Hace días tuve la oportunidad de experimentar una sesión de Mindfulness en una Institución benéfica de la calle Serrano.

La sala estaba abarrotada. En medio del calor y la atmosfera densa, los asistentes iniciamos nuestra meditación con un dulce. Durante un lapsus de tiempo que olvidé calcular, anduve sumida en el aroma azucarado y evocador del chocolate, en su tacto untuoso y su sabor a almendra tostada, vainilla y almíbar. Sólo eso existió para mí. La golosina y mi atención plena hacia ella con los cinco sentidos.

 ¿Cuántas veces somos conscientes de que respiramos?.  ¿Saboreamos la comida o la imagen que tenemos de ella?.  En ocasiones tocamos a una persona sin experimentar las sensaciones propias del tacto porque ya tenemos nuestra propia idea de esa persona o incluso caminamos completamente ajenos a la sensación de la superficie que pisamos bajo nuestros pies.

 La mente suele divagar y distraerse con facilidad. Revolotea de un lado a otro cual pájaro inquieto, como si estuviera dispuesta a cualquier cosa, excepto a vivir aquí y ahora.

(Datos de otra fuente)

-- ==== Sys2Proof/Laws/PerInstr.lean ====
section
/-! SUPPORT. What holds of every instruction as syntax, one lemma per constructor. -/

namespace Sys2Proof.Laws.EncodedLength

/-- The encoding is one opcode byte and as many operand bytes as the opcode's top two bits say, at most
two: `N + 1` bytes, `N <= 2` (R51, R56). -/
def Statement (i : Instr) : Prop :=
  (encode i).length = operandCount i.op.byte + 1 ∧ operandCount i.op.byte ≤ 2

theorem hlt : Statement .hlt := ⟨encode_length _, Op.operandCount_le_two _⟩
theorem ret : Statement .ret := ⟨encode_length _, Op.operandCount_le_two _⟩
theorem push (a : Byte) : Statement (.push a) := ⟨encode_length _, Op.operandCount_le_two _⟩
theorem pop (a : Byte) : Statement (.pop a) := ⟨encode_length _, Op.operandCount_le_two _⟩
theorem prn (a : Byte) : Statement (.prn a) := ⟨encode_length _, Op.operandCount_le_two _⟩
theorem pra (a : Byte) : Statement (.pra a) := ⟨encode_length _, Op.operandCount_le_two _⟩
theorem call (a : Byte) : Statement (.call a) := ⟨encode_length _, Op.operandCount_le_two _⟩
theorem jmp (a : Byte) : Statement (.jmp a) := ⟨encode_length _, Op.operandCount_le_two _⟩
theorem jeq (a : Byte) : Statement (.jeq a) := ⟨encode_length _, Op.operandCount_le_two _⟩
theorem jne (a : Byte) : Statement (.jne a) := ⟨encode_length _, Op.operandCount_le_two _⟩
theorem jgt (a : Byte) : Statement (.jgt a) := ⟨encode_length _, Op.operandCount_le_two _⟩
theorem jlt (a : Byte) : Statement (.jlt a) := ⟨encode_length _, Op.operandCount_le_two _⟩
theorem jle (a : Byte) : Statement (.jle a) := ⟨encode_length _, Op.operandCount_le_two _⟩
theorem jge (a : Byte) : Statement (.jge a) := ⟨encode_length _, Op.operandCount_le_two _⟩
theorem inc (a : Byte) : Statement (.inc a) := ⟨encode_length _, Op.operandCount_le_two _⟩
theorem dec (a : Byte) : Statement (.dec a) := ⟨encode_length _, Op.operandCount_le_two _⟩
theorem not (a : Byte) : Statement (.not a) := ⟨encode_length _, Op.operandCount_le_two _⟩
theorem ldi (a b : Byte) : Statement (.ldi a b) := ⟨encode_length _, Op.operandCount_le_two _⟩
theorem add (a b : Byte) : Statement (.add a b) := ⟨encode_length _, Op.operandCount_le_two _⟩
theorem sub (a b : Byte) : Statement (.sub a b) := ⟨encode_length _, Op.operandCount_le_two _⟩
theorem mul (a b : Byte) : Statement (.mul a b) := ⟨encode_length _, Op.operandCount_le_two _⟩
theorem div (a b : Byte) : Statement (.div a b) := ⟨encode_length _, Op.operandCount_le_two _⟩
theorem mod (a b : Byte) : Statement (.mod a b) := ⟨encode_length _, Op.operandCount_le_two _⟩
theorem cmp (a b : Byte) : Statement (.cmp a b) := ⟨encode_length _, Op.operandCount_le_two _⟩
theorem and (a b : Byte) : Statement (.and a b) := ⟨encode_length _, Op.operandCount_le_two _⟩
theorem or (a b : Byte) : Statement (.or a b) := ⟨encode_length _, Op.operandCount_le_two _⟩
theorem xor (a b : Byte) : Statement (.xor a b) := ⟨encode_length _, Op.operandCount_le_two _⟩
theorem shl (a b : Byte) : Statement (.shl a b) := ⟨encode_length _, Op.operandCount_le_two _⟩
theorem shr (a b : Byte) : Statement (.shr a b) := ⟨encode_length _, Op.operandCount_le_two _⟩

end Sys2Proof.Laws.EncodedLength
end

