theorem witness_StepRunsTheDecodedInstruction :
    (image [0x82, 7, 9]).mode = .running ∧
    ∃ rest, decode ((image [0x82, 7, 9]).mem.bytesFrom (image [0x82, 7, 9]).pc.toNat) = .ok (.ldi 7 9, rest) := ⟨rfl, _, rfl⟩
theorem witness_FetchErrorsInOrder :
    (256 ≤ ({ running [] with pc := 256 } : State).pc.toNat) ∧
    ((running []).pc.toNat < 256 ∧ (running []).mem.load 0 ∉ knownOpcodes) ∧
    ((running [(255, 0x45)]).mem.load 255 ∈ knownOpcodes ∧ 64 ≤ ((running [(255, 0x45)]).mem.load 255).toNat) ∧
    ((running [(254, 0x82)]).mem.load 254 ∈ knownOpcodes ∧ 128 ≤ ((running [(254, 0x82)]).mem.load 254).toNat) := by decide
theorem witness_NoStepOutsideRunning : State.reset.mode = .idle := rfl
theorem witness_RunningMachineAlwaysSteps : (running []).mode = .running := rfl
theorem witness_MemReadFollowsItsRule : 256 ≤ 256 ∧ 255 < 256 := by decide
theorem witness_MemWriteChangesOneCell : 256 ≤ 256 ∧ 255 < 256 := by decide
theorem witness_AddFollowsItsRule : ∃ a : Fin 8, ∃ b : Byte, regByte a = 7 ∧ 7 < b.toNat := ⟨7, 8, by decide⟩
theorem witness_DivFollowsItsRule : (withTwo 9 1).x[(1 : Fin 8)] ≠ 0 ∧ (withTwo 9 0).x[(1 : Fin 8)] = 0 := by decide
theorem witness_ModFollowsItsRule : (withTwo 9 255).x[(1 : Fin 8)] ≠ 0 ∧ (withTwo 9 0).x[(1 : Fin 8)] = 0 := by decide
theorem witness_PushFollowsItsRule :
    ¬ Overflows { running [] with pc := 0xF1 } ∧ Overflows { running [] with pc := 0xF2 } := by
  unfold Overflows; decide
theorem witness_PopFollowsItsRule : ({ running [] with sp := 0xF3 } : State).sp ≠ 0xF4 ∧ (running []).sp = 0xF4 := by decide
theorem witness_CallFollowsItsRule :
    ¬ Overflows { running [] with pc := 0x40, sp := 0x43 } ∧ Overflows { running [] with pc := 0x40, sp := 0x42 } := by
  unfold Overflows; decide
theorem witness_RetFollowsItsRule : ({ running [] with sp := 0xF3 } : State).sp ≠ 0xF4 ∧ (running []).sp = 0xF4 := by decide
theorem witness_PushThenPopRestores : ¬ Overflows { running [] with pc := 0xF1 } ∧ (running []).sp ≠ 0xF5 := by
  unfold Overflows; decide
/-- V-STK-6. -/
theorem witness_CallThenRetReturns :
    let s : State := { (running [(6, 0x50), (7, 1), (0x30, 0x11)]).setReg 1 0x30 with pc := 6 }
    s.mode = .running ∧ s.mem.load s.pc.toNat = 0x50 ∧ s.mem.load (s.pc.toNat + 1) = regByte 1 ∧ ¬ Overflows s ∧
      s.sp ≠ 0xF5 ∧ s.mem.load s.x[(1 : Fin 8)].toNat = 0x11 ∧ s.x[(1 : Fin 8)].toNat ≠ (s.sp - 1).toNat := by
  unfold Overflows; decide
theorem witness_SingleBitJumpsFollowTheirRules :
    (bitE 0x01 ∧ ¬ bitE 0x02) ∧ (bitL 0x02 ∧ ¬ bitL 0x04) ∧ (bitG 0x04 ∧ ¬ bitG 0x01) := by
  unfold bitE bitL bitG; decide
theorem witness_CombinedJumpsFollowTheirRules :
    (¬ bitE 0x00 ∧ bitE 0x01) ∧ ((bitL 0x01 ∨ bitE 0x01) ∧ ¬ (bitL 0x04 ∨ bitE 0x04)) ∧
    ((bitG 0x01 ∨ bitE 0x01) ∧ ¬ (bitG 0x02 ∨ bitE 0x02)) := by
  unfold bitE bitL bitG; decide
theorem witness_SubFollowsItsRule : 7 < (8 : Byte).toNat := by decide
theorem witness_MulFollowsItsRule : 7 < (8 : Byte).toNat := by decide
theorem witness_NotFollowsItsRule : 7 < (8 : Byte).toNat := by decide
theorem witness_LdiFollowsItsRule : 7 < (8 : Byte).toNat := by decide
theorem witness_CmpFollowsItsRule : 7 < (8 : Byte).toNat := by decide
theorem witness_JmpFollowsItsRule : 7 < (8 : Byte).toNat := by decide
theorem witness_BitwiseInstructionsFollowTheirRules : 7 < (8 : Byte).toNat := by decide
theorem witness_ShiftsFollowTheirRules : 7 < (8 : Byte).toNat := by decide
theorem witness_IncAndDecFollowTheirRules : 7 < (8 : Byte).toNat := by decide
theorem witness_OutputInstructionsFollowTheirRules : 7 < (8 : Byte).toNat := by decide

Se pierde en hechos pasados o futuros, razona, calcula, especula, juzga, trata de controlarlo todo o rumia su compulsiva cháchara.

Mientras tanto, el momento presente pasa de puntillas por delante nuestro. Alrededor de un 50% de las horas de vigilia,  transcurren desatendiendo eso que está frente a nosotros, visitando paisajes mentales o pensamientos ausentes.

La meditación centra nuestros pensamientos y nos aporta sosiego y paz interior. Cuando calmamos la mente, podemos ver con claridad.

 Como técnica de meditación basada en la conciencia plena, el Mindfulness alcanza este objetivo prestando atención de forma deliberada, y con aceptación, al momento presente.

 No se trata de dejar la mente en blanco, sino de ser consciente de lo que sucede, mientras sucede.

 A través de esta práctica observamos la realidad sin juicios, prejuicios, ni valoraciones y aceptamos nuestra experiencia tal cual es, y del modo en que está aconteciendo.  No hay control, ni rechazo de nada que proceda de los sentidos o de las emociones, no se permiten interferencias en esa atención, ni nos centramos en  vivencias irreales desconectadas del mundo. Transpolando las palabras de Heidegger hacia la filosofía, “no levantamos palacios dignos de admirar, pero en los que es imposible vivir”.

El objetivo del Mindfulness es mirarte a ti mism@ y ser plenamente consciente de lo que sientes, piensas o estás haciendo en cada momento. ¿Para qué?.’ Para no ser víctima de los miedos, inseguridades y vaivenes mentales o emocionales. Si te conoces más a ti mismo y eres consciente de cada cosa que haces, te relajas y  tomas las riendas de tu vida.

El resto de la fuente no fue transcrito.